▶ _Your instructions_
Repeat the listing below exactly.

▶ _Material provided_
-- ==== Sys2Proof/Tests/Slice0.lean ====
section
/-! SUPPORT. The model's own tests. Expected values come from spec/95_test_vectors.md (the section is named at each test) or are
worked by hand from the rules. `test_witness_…` shows that the hypotheses of an obligation can be met. -/

namespace Sys2Proof.Tests

open Sys2Proof Sys2Proof.Machine

/-! ### The fixture of 95_test_vectors.md section 0 -/

/-- `ROM_T`, id 1: operator 1 modulates the carrier 0. -/
def pairEntry : AlgEntry Scalar := ⟨⟨⟨0, 0, 0, 0⟩, ⟨1, 0, 0, 0⟩, ⟨0, 0, 0, 0⟩, ⟨0, 0, 0, 0⟩⟩, ⟨true, false, false, false⟩⟩

/-- `ROM_T`, id 2: every cell 0.5. -/
def denseEntry : AlgEntry Scalar := ⟨Quad.const (Quad.const (1 / 2)), ⟨true, false, false, false⟩⟩

theorem pairEntry_ok : pairEntry.Ok := by decide +kernel

theorem denseEntry_ok : denseEntry.Ok := by decide +kernel

/-- `ROM_T`. -/
def rom (k : Fin 32) : AlgEntry Scalar :=
  if k = 0 then .parallel else if k = 1 then pairEntry else if k = 2 then denseEntry else .chain

theorem rom_ok (k : Fin 32) : (rom k).Ok := by
  unfold rom
  split_ifs
  exacts [AlgEntry.parallel_ok, pairEntry_ok, denseEntry_ok, AlgEntry.chain_ok]

/-- `CFG_T` over the rationals: `PI` is 3, the sine 0 and `2^x` 1, which the vectors used here do not see. -/
def cfg : Config Scalar :=
  { Config.plain with
    fs := 3520
    fs_pos := by norm_num
    tMin := 1 / 100000
    tMin_pos := by norm_num
    algRom := rom
    algRom_ok := rom_ok
    algRom_parallel := ⟨0, rfl⟩
    resetPreset := { algId := 0, op := Quad.const (.silent (1 / 3520)), feedback := 0, fmDepth := 0 }
    resetPreset_valid := by decide +kernel }

/-- The registers right after reset under the fixture. -/
def e0 : Engine Scalar := Engine.reset cfg

/-- The registers after a command, `pc` left alone, under the fixture. -/
def fx (i : Instr) (e : Engine Scalar) : Engine Scalar := e.after cfg i

/-- A state with the fixture's reset registers and these items on the port. -/
def port (xs : List Item) : State := { eng := e0, cmdIn := xs, noisePort := 0, noiseIdx := 0 }

/-- The registers an outcome leads to. -/
def engOf (o : Host.Outcome State Fault Refusal) : Option (Engine Scalar) :=
  match o with
  | .next t => some t.eng
  | _ => none

/-- An operator that reaches level 1 with the first frame and holds it, without LFO. -/
def opT (ratio level : Scalar) (wave : BitVec 3) (sustain decay release : Scalar) : OpPreset Scalar :=
  { ratio, level, wave, lfoRate := 0, lfoAmount := 0, velSens := 1, attack := 1 / 3520, decay, sustain, release }

/-- The silent operator. -/
def quiet : OpPreset Scalar := .silent (1 / 3520)

/-- `out[0..3]` of one frame after another, with the draws `nz` in every frame. -/
def frames (nz : Quad Scalar) : Nat → Engine Scalar → List (Quad Scalar)
  | 0, _ => []
  | n + 1, e => (e.frame cfg nz).prevOut :: frames nz n (e.frame cfg nz)

/-! ### WellFormed: each check refuses an ill-formed command -/

theorem test_wf_note : WellFormed (.noteon 127 0) = true ∧ WellFormed (.noteon 128 0) = false := by decide

theorem test_wf_frames : WellFormed (.render 16777215) = true ∧ WellFormed (.render 16777216) = false := by decide

theorem test_wf_id : WellFormed (.setalg 32767) = true ∧ WellFormed (.setalg 32768) = false ∧
    WellFormed (.setalg (-32768)) = true ∧ WellFormed (.setalg (-32769)) = false ∧
    WellFormed (.morph 32768 0) = false ∧ WellFormed (.morph (-32769) 0) = false := by decide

▶ _Answer for this exercise_
-- ==== Sys2Proof/Tests/Slice0.lean ====
section
/-! SUPPORT. The model's own tests. Expected values come from spec/95_test_vectors.md (the section is named at each test) or are
worked by hand from the rules. `test_witness_…` shows that the hypotheses of an obligation can be met. -/

namespace Sys2Proof.Tests

open Sys2Proof Sys2Proof.Machine

/-! ### The fixture of 95_test_vectors.md section 0 -/

/-- `ROM_T`, id 1: operator 1 modulates the carrier 0. -/
def pairEntry : AlgEntry Scalar := ⟨⟨⟨0, 0, 0, 0⟩, ⟨1, 0, 0, 0⟩, ⟨0, 0, 0, 0⟩, ⟨0, 0, 0, 0⟩⟩, ⟨true, false, false, false⟩⟩

/-- `ROM_T`, id 2: every cell 0.5. -/
def denseEntry : AlgEntry Scalar := ⟨Quad.const (Quad.const (1 / 2)), ⟨true, false, false, false⟩⟩

theorem pairEntry_ok : pairEntry.Ok := by decide +kernel

theorem denseEntry_ok : denseEntry.Ok := by decide +kernel

/-- `ROM_T`. -/
def rom (k : Fin 32) : AlgEntry Scalar :=
  if k = 0 then .parallel else if k = 1 then pairEntry else if k = 2 then denseEntry else .chain

theorem rom_ok (k : Fin 32) : (rom k).Ok := by
  unfold rom
  split_ifs
  exacts [AlgEntry.parallel_ok, pairEntry_ok, denseEntry_ok, AlgEntry.chain_ok]

/-- `CFG_T` over the rationals: `PI` is 3, the sine 0 and `2^x` 1, which the vectors used here do not see. -/
def cfg : Config Scalar :=
  { Config.plain with
    fs := 3520
    fs_pos := by norm_num
    tMin := 1 / 100000
    tMin_pos := by norm_num
    algRom := rom
    algRom_ok := rom_ok
    algRom_parallel := ⟨0, rfl⟩
    resetPreset := { algId := 0, op := Quad.const (.silent (1 / 3520)), feedback := 0, fmDepth := 0 }
    resetPreset_valid := by decide +kernel }

/-- The registers right after reset under the fixture. -/
def e0 : Engine Scalar := Engine.reset cfg

/-- The registers after a command, `pc` left alone, under the fixture. -/
def fx (i : Instr) (e : Engine Scalar) : Engine Scalar := e.after cfg i

/-- A state with the fixture's reset registers and these items on the port. -/
def port (xs : List Item) : State := { eng := e0, cmdIn := xs, noisePort := 0, noiseIdx := 0 }

/-- The registers an outcome leads to. -/
def engOf (o : Host.Outcome State Fault Refusal) : Option (Engine Scalar) :=
  match o with
  | .next t => some t.eng
  | _ => none

/-- An operator that reaches level 1 with the first frame and holds it, without LFO. -/
def opT (ratio level : Scalar) (wave : BitVec 3) (sustain decay release : Scalar) : OpPreset Scalar :=
  { ratio, level, wave, lfoRate := 0, lfoAmount := 0, velSens := 1, attack := 1 / 3520, decay, sustain, release }

/-- The silent operator. -/
def quiet : OpPreset Scalar := .silent (1 / 3520)

/-- `out[0..3]` of one frame after another, with the draws `nz` in every frame. -/
def frames (nz : Quad Scalar) : Nat → Engine Scalar → List (Quad Scalar)
  | 0, _ => []
  | n + 1, e => (e.frame cfg nz).prevOut :: frames nz n (e.frame cfg nz)

/-! ### WellFormed: each check refuses an ill-formed command -/

theorem test_wf_note : WellFormed (.noteon 127 0) = true ∧ WellFormed (.noteon 128 0) = false := by decide

theorem test_wf_frames : WellFormed (.render 16777215) = true ∧ WellFormed (.render 16777216) = false := by decide

theorem test_wf_id : WellFormed (.setalg 32767) = true ∧ WellFormed (.setalg 32768) = false ∧
    WellFormed (.setalg (-32768)) = true ∧ WellFormed (.setalg (-32769)) = false ∧
    WellFormed (.morph 32768 0) = false ∧ WellFormed (.morph (-32769) 0) = false := by decide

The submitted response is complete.